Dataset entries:
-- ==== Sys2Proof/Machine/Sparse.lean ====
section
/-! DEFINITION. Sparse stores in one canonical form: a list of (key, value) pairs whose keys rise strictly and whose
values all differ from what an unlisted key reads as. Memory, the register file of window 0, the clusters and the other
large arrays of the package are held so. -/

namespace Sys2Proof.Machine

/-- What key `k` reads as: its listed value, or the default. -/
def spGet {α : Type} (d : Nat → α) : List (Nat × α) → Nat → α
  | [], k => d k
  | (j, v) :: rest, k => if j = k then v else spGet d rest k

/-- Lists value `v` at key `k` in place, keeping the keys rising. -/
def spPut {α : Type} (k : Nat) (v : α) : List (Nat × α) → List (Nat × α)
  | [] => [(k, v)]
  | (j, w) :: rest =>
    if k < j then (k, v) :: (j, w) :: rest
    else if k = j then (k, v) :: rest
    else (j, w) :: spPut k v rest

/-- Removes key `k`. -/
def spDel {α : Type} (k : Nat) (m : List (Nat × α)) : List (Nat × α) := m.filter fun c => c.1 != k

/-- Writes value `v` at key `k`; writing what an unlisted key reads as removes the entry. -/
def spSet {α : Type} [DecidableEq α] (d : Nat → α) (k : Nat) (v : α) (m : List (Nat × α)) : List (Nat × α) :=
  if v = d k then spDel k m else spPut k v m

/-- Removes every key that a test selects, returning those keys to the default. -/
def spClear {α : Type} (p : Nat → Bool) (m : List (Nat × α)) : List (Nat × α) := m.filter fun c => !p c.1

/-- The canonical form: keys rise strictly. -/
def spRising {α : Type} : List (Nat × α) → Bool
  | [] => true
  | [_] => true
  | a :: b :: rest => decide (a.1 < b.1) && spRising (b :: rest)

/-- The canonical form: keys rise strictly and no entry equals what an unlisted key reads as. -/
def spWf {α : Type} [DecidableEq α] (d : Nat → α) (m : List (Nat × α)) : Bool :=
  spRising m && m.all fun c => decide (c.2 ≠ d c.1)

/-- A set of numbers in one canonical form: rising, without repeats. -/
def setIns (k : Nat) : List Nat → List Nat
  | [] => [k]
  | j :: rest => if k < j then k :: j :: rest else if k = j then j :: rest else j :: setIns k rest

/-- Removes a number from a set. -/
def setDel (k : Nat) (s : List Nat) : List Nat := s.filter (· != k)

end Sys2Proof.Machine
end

...

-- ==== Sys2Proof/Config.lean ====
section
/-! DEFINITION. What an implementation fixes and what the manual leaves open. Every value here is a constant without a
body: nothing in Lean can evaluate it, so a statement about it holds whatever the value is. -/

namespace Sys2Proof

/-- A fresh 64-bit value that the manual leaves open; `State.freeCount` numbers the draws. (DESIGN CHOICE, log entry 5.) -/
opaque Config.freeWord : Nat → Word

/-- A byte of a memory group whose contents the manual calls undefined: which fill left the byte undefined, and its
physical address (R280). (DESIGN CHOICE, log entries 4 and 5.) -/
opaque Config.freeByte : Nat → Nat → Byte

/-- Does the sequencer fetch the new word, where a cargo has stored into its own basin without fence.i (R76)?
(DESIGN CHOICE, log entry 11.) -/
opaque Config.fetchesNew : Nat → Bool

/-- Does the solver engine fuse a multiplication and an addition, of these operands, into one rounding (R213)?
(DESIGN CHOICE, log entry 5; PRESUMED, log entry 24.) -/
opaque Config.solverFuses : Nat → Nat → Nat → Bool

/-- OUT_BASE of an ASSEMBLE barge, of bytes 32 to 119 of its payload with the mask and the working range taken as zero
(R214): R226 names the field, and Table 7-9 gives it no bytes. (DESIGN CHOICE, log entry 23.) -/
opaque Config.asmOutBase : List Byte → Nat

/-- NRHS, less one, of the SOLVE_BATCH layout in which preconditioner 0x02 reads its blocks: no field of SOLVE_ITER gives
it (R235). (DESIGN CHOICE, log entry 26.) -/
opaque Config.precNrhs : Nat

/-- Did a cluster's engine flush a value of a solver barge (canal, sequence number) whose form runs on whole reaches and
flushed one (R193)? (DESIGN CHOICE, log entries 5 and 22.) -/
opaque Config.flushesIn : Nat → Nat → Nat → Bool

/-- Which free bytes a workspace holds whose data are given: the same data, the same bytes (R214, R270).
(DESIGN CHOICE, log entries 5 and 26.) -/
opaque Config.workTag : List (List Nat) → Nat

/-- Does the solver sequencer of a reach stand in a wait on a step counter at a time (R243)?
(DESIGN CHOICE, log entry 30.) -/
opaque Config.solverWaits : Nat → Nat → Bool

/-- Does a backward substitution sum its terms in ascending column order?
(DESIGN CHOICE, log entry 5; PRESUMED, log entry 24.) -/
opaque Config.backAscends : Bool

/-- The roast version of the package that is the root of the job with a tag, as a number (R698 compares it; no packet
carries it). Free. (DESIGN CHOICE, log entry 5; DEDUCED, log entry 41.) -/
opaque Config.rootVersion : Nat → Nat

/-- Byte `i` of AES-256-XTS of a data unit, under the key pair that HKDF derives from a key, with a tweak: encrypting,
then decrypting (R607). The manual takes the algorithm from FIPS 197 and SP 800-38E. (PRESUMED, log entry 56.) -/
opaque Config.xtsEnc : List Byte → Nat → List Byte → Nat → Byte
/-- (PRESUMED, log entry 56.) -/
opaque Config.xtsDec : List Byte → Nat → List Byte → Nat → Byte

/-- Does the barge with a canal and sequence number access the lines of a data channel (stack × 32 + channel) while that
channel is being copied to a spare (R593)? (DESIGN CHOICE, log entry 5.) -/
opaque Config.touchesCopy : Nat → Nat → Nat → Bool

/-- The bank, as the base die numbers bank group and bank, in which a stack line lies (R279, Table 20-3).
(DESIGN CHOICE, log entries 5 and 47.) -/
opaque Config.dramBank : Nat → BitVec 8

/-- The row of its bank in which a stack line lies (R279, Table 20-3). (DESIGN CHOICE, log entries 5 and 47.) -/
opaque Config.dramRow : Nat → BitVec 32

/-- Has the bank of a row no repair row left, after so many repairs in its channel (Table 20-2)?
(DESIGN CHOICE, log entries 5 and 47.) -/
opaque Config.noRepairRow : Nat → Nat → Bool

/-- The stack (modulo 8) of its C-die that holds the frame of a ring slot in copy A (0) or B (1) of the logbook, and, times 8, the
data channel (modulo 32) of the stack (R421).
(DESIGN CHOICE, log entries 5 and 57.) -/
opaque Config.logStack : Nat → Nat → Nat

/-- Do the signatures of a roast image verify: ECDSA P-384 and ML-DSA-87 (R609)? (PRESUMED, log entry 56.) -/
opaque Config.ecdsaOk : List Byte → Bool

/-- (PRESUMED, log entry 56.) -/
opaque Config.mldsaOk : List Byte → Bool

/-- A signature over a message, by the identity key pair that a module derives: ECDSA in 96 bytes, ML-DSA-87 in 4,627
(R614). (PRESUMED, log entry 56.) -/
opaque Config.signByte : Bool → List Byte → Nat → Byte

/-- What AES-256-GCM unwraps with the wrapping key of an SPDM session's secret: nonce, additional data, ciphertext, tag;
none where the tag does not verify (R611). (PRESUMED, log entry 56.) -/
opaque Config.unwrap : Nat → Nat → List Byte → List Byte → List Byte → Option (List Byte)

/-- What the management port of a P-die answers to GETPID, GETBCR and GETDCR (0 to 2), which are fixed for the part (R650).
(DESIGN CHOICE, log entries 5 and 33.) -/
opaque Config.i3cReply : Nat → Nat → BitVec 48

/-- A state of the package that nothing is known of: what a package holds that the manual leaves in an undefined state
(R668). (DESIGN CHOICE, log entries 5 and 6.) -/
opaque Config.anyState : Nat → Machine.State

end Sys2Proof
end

---

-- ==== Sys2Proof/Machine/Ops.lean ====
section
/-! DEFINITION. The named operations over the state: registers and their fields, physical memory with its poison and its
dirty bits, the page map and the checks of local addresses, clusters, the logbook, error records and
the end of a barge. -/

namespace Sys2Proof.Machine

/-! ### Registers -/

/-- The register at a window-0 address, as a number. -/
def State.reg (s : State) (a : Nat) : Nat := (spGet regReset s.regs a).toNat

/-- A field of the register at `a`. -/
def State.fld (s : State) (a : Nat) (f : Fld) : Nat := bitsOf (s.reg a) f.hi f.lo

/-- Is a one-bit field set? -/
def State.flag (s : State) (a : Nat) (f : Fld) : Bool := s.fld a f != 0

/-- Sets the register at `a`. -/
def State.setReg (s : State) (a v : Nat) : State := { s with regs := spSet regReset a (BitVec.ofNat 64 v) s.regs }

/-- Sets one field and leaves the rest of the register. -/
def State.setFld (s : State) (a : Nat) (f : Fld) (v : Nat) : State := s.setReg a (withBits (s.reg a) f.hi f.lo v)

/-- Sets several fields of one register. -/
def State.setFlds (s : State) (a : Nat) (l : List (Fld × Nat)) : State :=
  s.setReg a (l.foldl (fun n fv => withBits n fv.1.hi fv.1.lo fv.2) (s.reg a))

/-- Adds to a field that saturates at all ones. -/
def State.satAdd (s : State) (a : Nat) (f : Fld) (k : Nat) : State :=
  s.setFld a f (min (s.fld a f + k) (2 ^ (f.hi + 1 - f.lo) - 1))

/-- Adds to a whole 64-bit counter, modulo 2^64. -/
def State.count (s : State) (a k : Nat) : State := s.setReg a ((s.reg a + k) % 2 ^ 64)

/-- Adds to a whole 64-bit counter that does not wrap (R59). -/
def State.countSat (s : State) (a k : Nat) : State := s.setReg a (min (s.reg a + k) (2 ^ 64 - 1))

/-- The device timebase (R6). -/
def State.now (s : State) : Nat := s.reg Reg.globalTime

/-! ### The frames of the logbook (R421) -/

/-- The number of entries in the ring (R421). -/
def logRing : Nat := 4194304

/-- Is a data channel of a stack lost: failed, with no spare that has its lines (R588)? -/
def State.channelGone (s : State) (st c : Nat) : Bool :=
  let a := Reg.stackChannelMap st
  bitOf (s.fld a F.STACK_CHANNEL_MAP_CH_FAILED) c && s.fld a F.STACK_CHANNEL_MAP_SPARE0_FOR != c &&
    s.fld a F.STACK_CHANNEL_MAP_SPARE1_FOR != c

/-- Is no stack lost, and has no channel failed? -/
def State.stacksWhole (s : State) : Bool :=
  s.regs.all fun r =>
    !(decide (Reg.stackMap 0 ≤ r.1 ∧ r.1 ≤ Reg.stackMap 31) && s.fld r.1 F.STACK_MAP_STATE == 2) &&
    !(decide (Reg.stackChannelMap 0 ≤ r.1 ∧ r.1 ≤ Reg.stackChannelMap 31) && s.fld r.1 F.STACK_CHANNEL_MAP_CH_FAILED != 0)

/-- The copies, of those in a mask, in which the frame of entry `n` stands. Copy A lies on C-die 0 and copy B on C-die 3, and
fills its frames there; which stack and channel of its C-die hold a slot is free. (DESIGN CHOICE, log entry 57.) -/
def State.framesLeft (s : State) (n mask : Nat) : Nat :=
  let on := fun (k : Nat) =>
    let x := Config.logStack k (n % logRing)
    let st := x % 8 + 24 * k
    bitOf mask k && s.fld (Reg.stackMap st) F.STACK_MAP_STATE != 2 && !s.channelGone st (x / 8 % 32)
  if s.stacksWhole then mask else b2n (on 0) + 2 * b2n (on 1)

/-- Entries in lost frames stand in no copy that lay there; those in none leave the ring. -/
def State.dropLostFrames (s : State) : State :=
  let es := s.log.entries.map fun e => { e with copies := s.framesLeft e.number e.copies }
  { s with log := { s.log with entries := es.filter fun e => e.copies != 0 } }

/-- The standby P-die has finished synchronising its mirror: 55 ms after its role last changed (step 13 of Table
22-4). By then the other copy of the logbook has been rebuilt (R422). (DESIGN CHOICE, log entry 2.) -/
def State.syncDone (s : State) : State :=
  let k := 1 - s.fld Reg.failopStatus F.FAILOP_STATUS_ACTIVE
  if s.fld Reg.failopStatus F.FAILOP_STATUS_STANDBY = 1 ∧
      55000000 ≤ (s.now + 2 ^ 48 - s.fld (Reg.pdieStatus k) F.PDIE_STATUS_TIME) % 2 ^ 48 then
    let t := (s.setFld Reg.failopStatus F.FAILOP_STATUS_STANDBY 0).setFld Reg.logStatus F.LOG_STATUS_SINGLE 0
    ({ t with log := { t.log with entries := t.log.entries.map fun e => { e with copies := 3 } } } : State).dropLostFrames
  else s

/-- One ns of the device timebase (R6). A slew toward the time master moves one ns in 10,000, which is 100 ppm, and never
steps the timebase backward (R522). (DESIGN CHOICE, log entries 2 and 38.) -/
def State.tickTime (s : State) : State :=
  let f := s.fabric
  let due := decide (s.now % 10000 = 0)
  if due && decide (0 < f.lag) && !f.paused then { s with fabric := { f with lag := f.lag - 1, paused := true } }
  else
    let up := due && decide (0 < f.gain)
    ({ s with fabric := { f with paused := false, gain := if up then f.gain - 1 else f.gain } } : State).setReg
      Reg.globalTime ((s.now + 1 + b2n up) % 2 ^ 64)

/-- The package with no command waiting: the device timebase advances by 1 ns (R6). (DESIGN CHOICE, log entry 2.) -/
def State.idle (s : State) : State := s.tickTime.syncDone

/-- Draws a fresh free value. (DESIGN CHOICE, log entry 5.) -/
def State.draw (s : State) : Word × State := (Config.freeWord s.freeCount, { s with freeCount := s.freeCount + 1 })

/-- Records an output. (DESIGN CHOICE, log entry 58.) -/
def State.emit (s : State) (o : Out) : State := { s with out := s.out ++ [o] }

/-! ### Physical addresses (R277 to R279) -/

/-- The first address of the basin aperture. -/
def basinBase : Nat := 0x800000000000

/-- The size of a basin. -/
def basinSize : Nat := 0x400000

- _WHAT THE EXERCISE ASKS_
Beginning with the line that has "-- ==== Sys2Proof/Machine/Sparse.lean" and ending with the line that has "α) → List (Nat × α)", set down the lines above exactly and include no others.

- _YOUR RESPONSE_
-- ==== Sys2Proof/Machine/Sparse.lean ====
section
/-! DEFINITION. Sparse stores in one canonical form: a list of (key, value) pairs whose keys rise strictly and whose
values all differ from what an unlisted key reads as. Memory, the register file of window 0, the clusters and the other
large arrays of the package are held so. -/

namespace Sys2Proof.Machine

/-- What key `k` reads as: its listed value, or the default. -/
def spGet {α : Type} (d : Nat → α) : List (Nat × α) → Nat → α
  | [], k => d k
  | (j, v) :: rest, k => if j = k then v else spGet d rest k

/-- Lists value `v` at key `k` in place, keeping the keys rising. -/
def spPut {α : Type} (k : Nat) (v : α) : List (Nat × α) → List (Nat × α)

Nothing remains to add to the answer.